The right side in FIG. 1A shows an analysis result of the nucleotide sequence of a library prepared by PCR amplification of genomic DNA. Each bar represents a read. The “library” means an assembly of amplicon in which the nucleotide sequence is to be analyzed by a sequencer, and the “read” means a unit of amplicon in which the nucleotide sequence is analyzed by a sequencer. It shows a state that genomic DNA is amplified 10 times, and the obtained amplicon is all analyzed to obtain 150,000 reads. In the figure, “x” represents variation derived from an error due to nucleic acid amplification and sequencing (hereinafter, simply also referred to as “error”) (the same applies to FIG. 1B described later). The ratio of the number of reads containing a variant (hereinafter, simply also referred to as “the ratio of variants”) is calculated.
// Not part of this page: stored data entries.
-- ==== Sys2Proof/Proofs/WindowMemory.lean ====
section
/-! What every write keeps of the RAM windows: their canonical form, and that no byte is listed outside them. -/

namespace Sys2Proof.Machine

open Sys2Proof

-- One proof is elaborated after another here: each thread at work takes its share of the check's memory limit.
set_option Elab.async false

/-- What the invariant says of the RAM windows: canonical form, and no byte outside them. -/
structure MemOk (m : Memory) : Prop where
  wf : Memory.wf m = true
  mapped : ∀ c ∈ m, ramAddr c.1 = true

theorem MemOk.writeWord {m : Memory} (h : MemOk m) (a : Nat) (w : Word) (ha : ∀ k, k < 4 → ramAddr (a + k) = true) :
    MemOk (m.writeWord a w) where
  wf := Memory.writeWord_wf m a w h.wf
  mapped c hc := by
    rcases Memory.writeWord_mem m a w c hc with ⟨k, hk, e⟩ | hc
    · rw [e]; exact ha k hk
    · exact h.mapped c hc

theorem MemOk.writeWords {m : Memory} (h : MemOk m) (a : Nat) (ws : List Word)
    (ha : ∀ b, a ≤ b → b < a + 4 * ws.length → ramAddr b = true) : MemOk (m.writeWords a ws) where
  wf := Memory.writeWords_wf ws m a h.wf
  mapped c hc := by
    rcases Memory.writeWords_mem ws m a c hc with ⟨hlo, hhi⟩ | hc
    · exact ha _ hlo hhi
    · exact h.mapped c hc

theorem ramAddr_ring (k : Nat) (hk : k < Config.waveCap) (a : Nat) (hlo : ringAddr k ≤ a) (hhi : a < ringAddr k + 4) :
    ramAddr a = true := by
  simp only [ramAddr, ringAddr, Config.waveCap, Bool.or_eq_true, Bool.and_eq_true, decide_eq_true_eq] at *
  omega

theorem ramAddr_scope (a : Nat) (hlo : scopeAddr 0 ≤ a) (hhi : a < scopeAddr 0 + 4 * Config.scopeSize) :
    ramAddr a = true := by
  simp only [ramAddr, scopeAddr, Config.scopeSize, Bool.or_eq_true, Bool.and_eq_true, decide_eq_true_eq] at *
  omega

theorem ramAddr_out (c start count : Nat) (hc : c < Config.numChannels) (hb : start + count ≤ Config.blockMax) (a : Nat)
    (hlo : outAddr c start ≤ a) (hhi : a < outAddr c start + 4 * count) : ramAddr a = true := by
  simp only [ramAddr, outAddr, Config.numChannels, Config.blockMax, Bool.or_eq_true, Bool.and_eq_true,
    decide_eq_true_eq] at *
  omega

theorem MemOk.writeOut {m : Memory} (h : MemOk m) (c i : Nat) (hc : c < Config.numChannels) (hi : i < Config.blockMax)
    (w : Word) : MemOk (m.writeWord (outAddr c i) w) :=
  h.writeWord _ _ fun k hk => ramAddr_out c i 1 hc hi _ (Nat.le_add_right _ _) (by omega)

theorem MemOk.writeScope {m : Memory} (h : MemOk m) {ws : List Word} (hl : ws.length = Config.scopeSize) :
    MemOk (m.writeWords (scopeAddr 0) ws) :=
  h.writeWords _ _ fun b hlo hhi => ramAddr_scope b hlo (by rwa [hl] at hhi)

theorem MemOk.foldl_channels {m : Memory} (h : MemOk m) (f : Memory → Nat → Memory)
    (hf : ∀ m c, c < Config.numChannels → MemOk m → MemOk (f m c)) :
    MemOk ((List.range Config.numChannels).foldl f m) :=
  List.foldlRecOn _ f h fun m hm c hc => hf m c (List.mem_range.1 hc) hm

theorem MemOk.addToOut {m : Memory} (h : MemOk m) (draw i : Nat) (hi : i < Config.blockMax) (out : Word) :
    MemOk (addToOut draw m i out) :=
  h.foldl_channels _ fun _ c hc hm => hm.writeOut c i hc hi _

theorem MemOk.addOuts (draw : Nat) (outs : List Word) : ∀ {m : Memory} (_ : MemOk m) (i : Nat),
    i + outs.length ≤ Config.blockMax → MemOk (addOuts draw m i outs) := by
  induction outs with
  | nil => intro m h i _; exact h
  | cons o os ih =>
    intro m h i hi
    rw [List.length_cons] at hi
    exact ih (h.addToOut draw i (by omega) o) (i + 1) (by omega)

theorem MemOk.clearOut {m : Memory} (h : MemOk m) (start count : Nat) (hb : start + count ≤ Config.blockMax) :
    MemOk (clearOut m start count) := by
  refine h.foldl_channels _ fun m c hc hm => hm.writeWords _ _ fun b hlo hhi => ?_
  rw [List.length_replicate] at hhi
  exact ramAddr_out c start count hc hb b hlo hhi

end Sys2Proof.Machine
end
The ratio of variants derived from the rare mutation is less than 1% similarly to the template DNA. The ratio of variants derived from the error is usually also less than 1%. Therefore, even when the variation in the template DNA is detected as the result of sequencing, it cannot distinguish whether this variation is derived from the rare mutation or derived from the error.
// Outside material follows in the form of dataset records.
-- ==== Sys2Proof/Proofs/NoteShape.lean ====
section
/-! The shape of a note's line: the excitation of R259 (O20) and the pluck index of R256 and R257 (O21). -/

namespace Sys2Proof.Machine

open Sys2Proof

-- One proof is elaborated after another here: each thread at work takes its share of the check's memory limit.
set_option Elab.async false

/-! ### Quotients of integers, the two ramps of R259 -/

theorem units_i2f {n : Nat} (h : n < 2 ^ 24) : units (i2f n) = n * 2 ^ 149 := by
  obtain ⟨-, -, hv⟩ := i2f_exact n h
  rw [← natAbs_value, hv]
  exact Int.natAbs_natCast (n * 2 ^ 149)

theorem fdiv_i2f {m n : Nat} (hm : m < 2 ^ 24) (hn : n < 2 ^ 24) (h0 : 0 < n) :
    fdiv (i2f m) (i2f n) = pack false (rndMag (m * 2 ^ 149 * 2 ^ 149) (n * 2 ^ 149)) := by
  obtain ⟨fm, sm, -⟩ := i2f_exact m hm
  obtain ⟨fn, sn, -⟩ := i2f_exact n hn
  have hu : units (i2f n) ≠ 0 := by
    rw [units_i2f hn]
    positivity
  rw [fdiv_finite _ _ fm fn hu, sm, sn, units_i2f hm, units_i2f hn, bne_self_eq_false]

/-- The rounding of a quotient in [0, 1] is in [0, 1]. -/
theorem unitLevel_pack_rndMag {num den : Nat} (hd : 0 < den) (h : num ≤ 2 ^ 149 * den) :
    UnitLevel (pack false (rndMag num den)) := by
  have hr : rndMag num den ≤ 0x3F800000 := rndMag_le_of_le _ _ _ hd (by rwa [unitsOfMag_one])
  have hu := (unitsOfMag_le_iff _ _).2 hr
  rw [unitsOfMag_one] at hu
  obtain ⟨hn, h0⟩ := nonNeg_pack_false _ (rndMag_le num den)
  refine ⟨hn, h0, ?_⟩
  rw [value_pack _ _ (rndMag_lt _ _), if_neg Bool.false_ne_true]
  exact_mod_cast hu

theorem unitLevel_fdiv_i2f {m n : Nat} (hmn : m ≤ n) (hn : n < 2 ^ 24) (h0 : 0 < n) :
    UnitLevel (fdiv (i2f m) (i2f n)) := by
  rw [fdiv_i2f (hmn.trans_lt hn) hn h0]
  refine unitLevel_pack_rndMag (by positivity) ?_
  calc m * 2 ^ 149 * 2 ^ 149 ≤ n * 2 ^ 149 * 2 ^ 149 := Nat.mul_le_mul_right _ (Nat.mul_le_mul_right _ hmn)
    _ = 2 ^ 149 * (n * 2 ^ 149) := Nat.mul_comm _ _

theorem fdiv_i2f_self {n : Nat} (hn : n < 2 ^ 24) (h0 : 0 < n) : fdiv (i2f n) (i2f n) = fOne := by
  have hr := rndMag_exact 0x3F800000 (n * 2 ^ 149) (by positivity) (by decide)
  rw [unitsOfMag_one, Nat.mul_comm] at hr
  rw [fdiv_i2f hn hn h0, hr]
  rfl

theorem fdiv_i2f_zero {n : Nat} (hn : n < 2 ^ 24) (h0 : 0 < n) : fdiv (i2f 0) (i2f n) = fZero := by
  rw [fdiv_i2f (by norm_num) hn h0, Nat.zero_mul, Nat.zero_mul, rndMag_zero]
  rfl

/-- Settles O20: each ramp is a quotient of integers, from 0 over its length to 1. -/
theorem excitationShape : Obligations.ExcitationShape := by
  intro l k _ hl8192 hk hkl
  have fits : ∀ {n}, n ≤ l → n < 2 ^ 24 := fun hn => (hn.trans hl8192).trans_lt (by norm_num)
  refine ⟨fun i hi => ?_, ?_, ?_, fun hfall => ?_⟩
  · unfold excitation
    split
    · next hik => exact unitLevel_fdiv_i2f hik (fits hkl.le) hk
    · next hik => exact unitLevel_fdiv_i2f (by omega) (fits (by omega)) (by omega)
  · rw [excitation, if_pos le_rfl]
    exact fdiv_i2f_self (fits hkl.le) hk
  · rw [excitation, if_pos (Nat.zero_le k)]
    exact fdiv_i2f_zero (fits hkl.le) hk
  · rw [excitation, if_neg (not_le.2 hfall), Nat.sub_self]
    exact fdiv_i2f_zero (fits (by omega)) (by omega)

/-! ### The pluck index -/

/-- The low case of R256 apart, the fraction is R18's clamp. -/
theorem pluckFraction_eq (p : Word) :
    pluckFraction p = if isNaN p || fle p fZero then Config.pluckFallback else clamp01 p := by
  unfold pluckFraction clamp01
  split <;> rfl

theorem isNaN_or_fle_fZero_iff (p : Word) : (isNaN p || fle p fZero) = true ↔ isNaN p = true ∨ value p ≤ 0 := by
  rw [Bool.or_eq_true, fle_iff, value_fZero]
  cases isNaN p <;> simp

theorem pluckFraction_low {p : Word} (h : isNaN p = true ∨ value p ≤ 0) : pluckFraction p = Config.pluckFallback := by
  rw [pluckFraction_eq, if_pos ((isNaN_or_fle_fZero_iff p).2 h)]

theorem pluckFraction_high {p : Word} (hn : isNaN p = false) (h : 2 ^ 149 ≤ value p) : pluckFraction p = fOne := by
  have hpos : 0 < value p := lt_of_lt_of_le (by positivity) h
  rw [pluckFraction_eq, if_neg (by rw [isNaN_or_fle_fZero_iff, hn]; simpa using hpos), clamp01_high p hn h]

theorem value_pluckFraction_nonneg (p : Word) : 0 ≤ value (pluckFraction p) := by
  rw [pluckFraction_eq]
  split
  · decide +kernel
  · exact (unitLevel_clamp01 p).2.1

theorem units_pluckFallback : units Config.pluckFallback = 2 ^ 142 := by decide +kernel

theorem floorMul_pluckFallback (n : Nat) : floorMul Config.pluckFallback n = n / 128 := by
  rw [floorMul, units_pluckFallback, show 2 ^ 149 = 2 ^ 142 * 128 from pow_add 2 142 7]
  exact Nat.mul_div_mul_left n 128 (by positivity)

theorem floorMul_fOne (n : Nat) : floorMul fOne n = n := by
  rw [floorMul, units_fOne]
  exact Nat.mul_div_cancel_left n (by positivity)

theorem pluckIndex_of_three_le (p : Word) {l : Nat} (hl : 3 ≤ l) :
    pluckIndex p l = min (max (floorMul (pluckFraction p) (l - 1)) 1) (l - 2) := if_neg (by omega)

/-- Settles O21. -/
theorem pluckIndexInside : Obligations.PluckIndexInside := by
  intro p l
  refine ⟨pluckIndex_bounds p l, fun h2 => if_pos h2, fun h3 hlow => ?_, fun h3 hn hhigh => ?_⟩
  · rw [pluckIndex_of_three_le p h3, pluckFraction_low hlow, floorMul_pluckFallback]
  · rw [pluckIndex_of_three_le p h3, pluckFraction_high hn hhigh, floorMul_fOne]
    omega

end Sys2Proof.Machine
end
The above point will be more specifically described. With reference to FIG. 1A, when there is one rare mutation at the position indicated by an arrow in the genomic DNA, the number of reads having variation derived from this rare mutation is 10, due to nucleic acid amplification and sequencing. When the ratio of variants derived from the error is 0.1%, the number of reads having variation due to the error is 150 (150000×0.1/100=150). Therefore, the ratio of variants in the 150,000 reads is 0.106% ([(10+150)/150000]×100=0.106). On the other hand, when there is no rare mutation at the position indicated by an arrow in the genomic DNA, only variation derived from the error is contained in the reads. Accordingly, the ratio of variants in the 150,000 reads is 0.100% ((150/150000)×100=0.100). As described above, there is almost no difference in the ratio of variants between the case where there is a rare mutation (0.106%) and no rare mutation (0.100%) in the genomic DNA. Accordingly, in the conventional sequencing method that uses a usual amount of genomic DNA as a template, it cannot distinguish whether the detected variation is derived from the rare mutation or derived from the error.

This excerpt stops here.